Putting More “Community” into Community Colleges

150 150 Jim Mayer


Students at Cerritos College in Norwalk, California. (Photo Credit: Parker Knight/Flickr)

Originally published on Capitol Weekly.

The leaders of California’s vast community college system this week unanimously adopted a reform agenda with amazing ease – given how fundamentally hard the decision was to engineer.

The Board of Governors’ decision – to endorse comprehensive recommendations to better align career technical education (CTE) programs with the workforce needs of California’s employers – could be the linchpin in a more strategic statewide effort to reduce poverty and reverse the growing opportunity and income gaps.

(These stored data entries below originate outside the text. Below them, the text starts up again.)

-- ==== Sys2Proof/Tests/Slice0.lean ====
section
/-!
SUPPORT. Tests: the check of well-formedness, a word of every instruction written out from 30_encoding.md R77, one or
two single steps of every instruction with the results of 95_test_vectors.md, and, for every statement that has
hypotheses, a state and operands that meet them, one for each clause at the edge of its range.
-/

namespace Sys2Proof.Tests

open Machine

/-! ## Helpers -/

/-- The reset state with a word at 0x200, where it fetches. -/
def fetching (word : Nat) : State := State.reset.withFetchWord 16 word

/-- A register set on the way. -/
def set (s : State) (x : Nibble) (b : Byte) : State := s.setV x b

/-- Bytes set in memory. -/
def store (s : State) (a : Nat) (bs : List Byte) : State := { s with mem := Memory.writeList s.mem a bs }

/-- A stack with one frame, which returns to 0x204, below entries that hold `dead`. -/
def oneFrame (dead : Word) : Vector Word 16 := (Vector.replicate 16 dead).set 0 0x204#16

/-- Keys pressed. -/
def press (s : State) (keys : List Nat) : State := { s with key := Vector.ofFn fun k => keys.contains k.val }

/-- The step answers a next state that passes the check. -/
def stepGives (s : State) (check : State → Bool) : Bool :=
  match step s with
  | .next t => check t
  | .fault _ => false
  | .refused _ => false

/-- The step raises this fault and leaves pc where it was. -/
def stepFaults (s : State) (cause : FaultCause) (word : Option Word) (info : Nat) : Bool :=
  stepGives s fun t => t.fault == some ⟨cause, s.pc, word, info⟩ && t.pc == s.pc && t.dt == s.dt

/-- The step stops on this record. -/
def stepStuckOn (s : State) (r : FaultRecord) : Bool :=
  match step s with
  | .fault (.stuck q) => q == r
  | .next _ | .refused _ => false

/-! ## Well-formedness: NOP with a word of a populated slot is no instruction -/

theorem test_wellFormed_refuses_populated_slots :
    ¬ Instr.WellFormed (.nop 0x1234#16) ∧ ¬ Instr.WellFormed (.nop 0x0000#16) ∧
      ¬ Instr.WellFormed (.nop 0xF365#16) := by
  decide

theorem test_wellFormed_accepts_unpopulated_slots :
    Instr.WellFormed (.nop 0x00E1#16) ∧ Instr.WellFormed (.nop 0x800F#16) ∧ Instr.WellFormed (.nop 0xE500#16) ∧
      Instr.WellFormed (.nop 0xF0FF#16) := by
  decide

theorem test_wellFormed_accepts_every_other :
    Instr.WellFormed .cls ∧ Instr.WellFormed (.drw 0xF#4 0xF#4 0#4) ∧ Instr.WellFormed (.jp 0xFFF#12) := by
  decide

/-! ## Decoding: a word of every row, bit by bit from R77 and R71 -/

theorem test_decode_cls : decodeWord 0b0000_0000_1110_0000#16 = .cls := by decide

theorem test_decode_ret : decodeWord 0b0000_0000_1110_1110#16 = .ret := by decide

theorem test_decode_jp : decodeWord 0b0001_0010_0011_0100#16 = .jp 0x234#12 := by decide

theorem test_decode_call : decodeWord 0b0010_0011_0000_0000#16 = .call 0x300#12 := by decide

theorem test_decode_seImm : decodeWord 0b0011_0011_0100_0010#16 = .seImm 3#4 0x42#8 := by decide

theorem test_decode_sneImm : decodeWord 0b0100_0011_0100_0010#16 = .sneImm 3#4 0x42#8 := by decide

theorem test_decode_seReg : decodeWord 0b0101_0001_0010_1111#16 = .seReg 1#4 2#4 := by decide

theorem test_decode_ldImm : decodeWord 0b0110_1010_0010_1111#16 = .ldImm 0xA#4 0x2F#8 := by decide

theorem test_decode_addImm : decodeWord 0b0111_0001_0010_0000#16 = .addImm 1#4 0x20#8 := by decide

theorem test_decode_ldReg : decodeWord 0b1000_0001_0010_0000#16 = .ldReg 1#4 2#4 := by decide

theorem test_decode_orReg : decodeWord 0b1000_0001_0010_0001#16 = .orReg 1#4 2#4 := by decide

theorem test_decode_andReg : decodeWord 0b1000_0001_0010_0010#16 = .andReg 1#4 2#4 := by decide

theorem test_decode_xorReg : decodeWord 0b1000_0001_0010_0011#16 = .xorReg 1#4 2#4 := by decide

theorem test_decode_addReg : decodeWord 0b1000_0001_0010_0100#16 = .addReg 1#4 2#4 := by decide

theorem test_decode_subReg : decodeWord 0b1000_0001_0010_0101#16 = .subReg 1#4 2#4 := by decide

theorem test_decode_shr : decodeWord 0b1000_0001_1111_0110#16 = .shr 1#4 := by decide

theorem test_decode_subnReg : decodeWord 0b1000_0001_0010_0111#16 = .subnReg 1#4 2#4 := by decide

theorem test_decode_shl : decodeWord 0b1000_0001_1010_1110#16 = .shl 1#4 := by decide

theorem test_decode_sneReg : decodeWord 0b1001_0001_0010_0111#16 = .sneReg 1#4 2#4 := by decide

theorem test_decode_ldI : decodeWord 0b1010_0010_1111_0000#16 = .ldI 0x2F0#12 := by decide

theorem test_decode_jpV0 : decodeWord 0b1011_0011_0000_0000#16 = .jpV0 0x300#12 := by decide

theorem test_decode_rnd : decodeWord 0b1100_0011_0000_1111#16 = .rnd 3#4 0x0F#8 := by decide

theorem test_decode_drw : decodeWord 0b1101_0001_0010_0011#16 = .drw 1#4 2#4 3#4 := by decide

California is expected to have openings for an additional 1 million qualified workers over the next decade than the existing college programs can produce. These jobs are in health care, technology, production and goods movement. Many of them could be in firms designing and building the technologies that will reduce greenhouse gas emissions inside and outside of California.

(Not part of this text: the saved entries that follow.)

/-- A packet with every field zero that the format does not read (R61, R65). -/
def Format.clearUnread (f : Format) : List Word → List Word
  | w :: am :: aes :: bm :: bes :: cm :: ces :: n :: rest =>
    let readsA := f ≠ .cif
    let readsB := f = .b ∨ f = .bs ∨ f = .t
    let readsC := f = .t
    let readsN := f = .pi ∨ f = .cif
    (w &&& f.commandMask) ::
      (if readsA then am else 0#64) :: (if readsA then aes else 0#64) ::
      (if readsB then bm else 0#64) :: (if readsB then bes else 0#64) ::
      (if readsC then cm else 0#64) :: (if readsC then ces else 0#64) ::
      (if readsN then n else 0#64) :: clearTags rest
  | ws => ws

/-- The 27 operation codes, as the operation map lists them (R60). -/
def operationCodes : List (BitVec 8) :=
  [0x10#8, 0x11#8, 0x12#8, 0x13#8, 0x14#8, 0x15#8, 0x16#8, 0x20#8, 0x21#8, 0x22#8, 0x23#8, 0x24#8,
   0x30#8, 0x31#8, 0x32#8, 0x33#8, 0x34#8, 0x35#8, 0x40#8, 0x41#8, 0x42#8, 0x43#8, 0x44#8, 0x45#8,
   0x50#8, 0x51#8, 0x52#8]

/-- The command word is malformed (R269). -/
def commandIllegal (w : Word) : Bool :=
  w.extractLsb' 48 16 != 0#16 || !operationCodes.contains (w.extractLsb' 0 8) ||
    (w.extractLsb' 32 16 != 0#16 && w.extractLsb' 0 8 != 0x15#8 && w.extractLsb' 0 8 != 0x16#8)

/-- The words are one packet (R55). -/
def IsPacket (ws : List Word) : Prop := ∃ w rest, ws = w :: rest ∧ ws.length = 8 + 3 * (w.extractLsb' 32 16).toNat

namespace Machine

/-- A response that has the form of R76 to R79: an error carries nothing; a FLOAT is a canonical encoding at the
precision its tag names; an INT is sign-extended from its width; a BOOL is 0 or 1. -/
def Response.Lawful (r : Response) : Prop :=
  match r.status, r.rkind with
  | .ok, .float =>
    ∃ p : Precision, r.rtag = BitVec.ofNat 8 p.ordinal ∧ Pair.unusedZero ⟨r.m, r.es⟩ p = true ∧
      (p = .extended → Pair.nonCanonical ⟨r.m, r.es⟩ = false)
  | .ok, .int =>
    ∃ w : Width, r.rtag = BitVec.ofNat 8 w.bits ∧ -2 ^ (w.bits - 1) ≤ r.m.toInt ∧ r.m.toInt < 2 ^ (w.bits - 1) ∧
      r.es = 0#64
  | .ok, .bool => r.rtag = 0#8 ∧ (r.m = 0#64 ∨ r.m = 1#64) ∧ r.es = 0#64
  | .ok, .none => False
  | .unsupportedType, k | .domain, k | .illegalCommand, k => k = .none ∧ r.rtag = 0#8 ∧ r.m = 0#64 ∧ r.es = 0#64

/-- The invariant of the state: every response delivered is lawful. The request channel may hold any words. -/
def State.Inv (s : State) : Prop := ∀ r ∈ s.outbox, r.Lawful

/-- Two responses that are equal but for the free bits of a NaN result (R118, R144). -/
def Response.sameButNaN (r r' : Response) : Prop :=
  r = r' ∨
    (r.status = .ok ∧ r'.status = .ok ∧ r.rkind = .float ∧ r'.rkind = .float ∧ r.rtag = r'.rtag ∧
      ∃ p : Precision, r.rtag = BitVec.ofNat 8 p.ordinal ∧
        Pair.isQuietNaN ⟨r.m, r.es⟩ p = true ∧ Pair.isQuietNaN ⟨r'.m, r'.es⟩ p = true)

/-- The slot with type code `t` and bit pair `b` holds the value `x` at precision `p`: the code is the ordinal of `p`, and
the bits, read at `p`, denote `x` (R57, R100). No slot holds a non-canonical encoding. -/
def Reads (t : TypeCode) (b : Pair) (p : Precision) (x : Value) : Prop :=
  t.toNat = p.ordinal ∧ decodeValue p b = some x

/-- A table whose cases are tried from top to bottom (R140, R179): the result is right for the first case whose condition
holds, and some condition does hold. -/
def FirstMatch : List (Prop × Prop) → Prop
  | [] => False
  | (condition, result) :: rest => condition ∧ result ∨ ¬condition ∧ FirstMatch rest

/-- `v` is one of the values that `qNaN_p` may be: a NaN of `p` whose quiet bit is set (R118). -/
def QuietNaN (p : Precision) (v : Value) : Prop :=
  ∃ s pl, v = .nan s true pl ∧ 2 ^ (p.fracBits - 1) ≤ pl ∧ pl < 2 ^ p.fracBits

/-- `v` is a sum of `x` and `y` at `p`: the table of `fadd_p` (R141). -/
def SumRule (p : Precision) (x y v : Value) : Prop :=
  FirstMatch [
    (x.isNaN ∨ y.isNaN, QuietNaN p v),
    (x.isInf ∧ y.isInf, x = y ∧ v = x ∨ x ≠ y ∧ QuietNaN p v),
    (x.isInf, v = x),
    (y.isInf, v = y),
    (x.isZero ∧ y.isZero, x = y ∧ v = x ∨ x ≠ y ∧ v = .zero false),
    (x.val + y.val = 0, v = .zero false),
    (True, v = roundTo p (x.val + y.val) false)]

/-- `v` is a product of `x` and `y` at `p`: the table of `fmul_p` (R142). -/
def ProductRule (p : Precision) (x y v : Value) : Prop :=
  FirstMatch [
    (x.isNaN ∨ y.isNaN, QuietNaN p v),
    (x.isInf ∧ y.isZero ∨ x.isZero ∧ y.isInf, QuietNaN p v),
    (x.isInf ∨ y.isInf, v = .inf (x.sign ^^ y.sign)),
    (x.isZero ∨ y.isZero, v = .zero (x.sign ^^ y.sign)),
    (True, v = roundTo p (x.val * y.val) (x.sign ^^ y.sign))]

/-- `v` is a quotient of `x` by `y` at `p`: the table of `fdiv_p` (R142). -/
def QuotientRule (p : Precision) (x y v : Value) : Prop :=
  FirstMatch [
    (x.isNaN ∨ y.isNaN, QuietNaN p v),
    (x.isInf ∧ y.isInf, QuietNaN p v),
    (x.isZero ∧ y.isZero, QuietNaN p v),
    (x.isInf, v = .inf (x.sign ^^ y.sign)),
    (y.isInf, v = .zero (x.sign ^^ y.sign)),
    (y.isZero, v = .inf (x.sign ^^ y.sign)),
    (x.isZero, v = .zero (x.sign ^^ y.sign)),
    (True, v = roundTo p (x.val / y.val) (x.sign ^^ y.sign))]

/-- `v` comes from the accumulator `x` by the steps of a fold over the values, from left to right (R158 pass 2). -/
def FoldRule (stepRule : Value → Value → Value → Prop) : Value → List Value → Value → Prop
  | x, [], v => v = x
  | x, y :: ys, v => ∃ u, stepRule x y u ∧ FoldRule stepRule u ys v

/-- The while loop of R172: with the count `n`, the running square `b` and the collected product `r`, the result is `v`.
The first argument is a bound on the number of rounds. -/
def SquaringRule (p : Precision) : Nat → Nat → Value → Value → Value → Prop
  | 0, n, _, r, v => n = 0 ∧ v = r
  | k + 1, n, b, r, v =>
    n = 0 ∧ v = r ∨
    n ≠ 0 ∧ ∃ r' b', (n % 2 = 1 ∧ ProductRule p r b r' ∨ n % 2 = 0 ∧ r' = r) ∧
      (n / 2 = 0 ∨ ProductRule p b b b') ∧ SquaringRule p k (n / 2) b' r' v

/-- `v` is `x` to the power `y` at `p`: the table of `fpow_p` (R179), case by case. Where it stands after a case on a NaN
or a zero, `y > 0` is said by the failure of `y < 0`. -/
def PowerRule (p : Precision) (x y v : Value) : Prop :=
  FirstMatch [
    (y.isZero ∧ ¬x.Signalling, v = .fin 1),
    (x = .fin 1 ∧ ¬y.Signalling, v = .fin 1),
    (x.Signalling ∧ y.isZero ∨ y.Signalling ∧ x = .fin 1, v = .fin 1 ∨ QuietNaN p v),
    (x.isNaN ∨ y.isNaN, QuietNaN p v),
    (x.isZero ∧ y = .inf true, v = .inf false),
    (x.isZero ∧ y.Below ∧ y.OddInteger, v = .inf x.sign),
    (x.isZero ∧ y.Below, v = .inf false),
    (x.isZero ∧ y.OddInteger, v = .zero x.sign),
    (x.isZero, v = .zero false),
    (x = .fin (-1) ∧ y.isInf, v = .fin 1),
    (y = .inf true ∧ x.InsideUnit, v = .inf false),
    (y = .inf true, v = .zero false),
    (y = .inf false ∧ x.InsideUnit, v = .zero false),
    (y = .inf false, v = .inf false),
    (x = .inf true ∧ y.Below ∧ y.OddInteger, v = .zero true),
    (x = .inf true ∧ y.Below, v = .zero false),
    (x = .inf true ∧ y.OddInteger, v = .inf true),
    (x = .inf true, v = .inf false),
    (x = .inf false ∧ y.Below, v = .zero false),
    (x = .inf false, v = .inf false),
    (x.val < 0 ∧ ¬∃ k : ℤ, y = .fin k, QuietNaN p v),
    (True, v = transValue p (Config.transPow p x y))]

These jobs are above minimum wage and have career ladders. They require more than a high school diploma and less than a bachelor’s degree. This is not higher education’s only opportunity to secure California’s prosperity, but this career path is the best opportunity for anyone not headed to a four-year university.

Participants in the California Economic Summit – who were deeply involved in developing the recommendations – committed at the 2015 Summit in Ontario this month to support enactment in the capital and to support, promote and even insist on diligent implementation in the regions – as if the financial health of 1 million Californian families depended upon it.

The next heavy lift will be for faculty and administrators from 113 colleges to coordinate their efforts to evolve and adapt programs to provide the precise skills needed by employers trying to succeed in radically changing markets, defined by rapidly evolving technologies, in the context of ruthless economic forces.

At the same time, the process of engineering this milestone is instructive for anyone who is frustrated by the tragic gap between government’s current response to many harmful and stubborn socio-economic problems and what is possible through smarter policies, practices and partnerships.

Whether driven by climate change or global competition, leaders are universally concerned about adaptation. In most cases, enterprises must evolve to changing environments – markets, demographics, technologies – to survive. And in all cases, this evolution is essential to thrive.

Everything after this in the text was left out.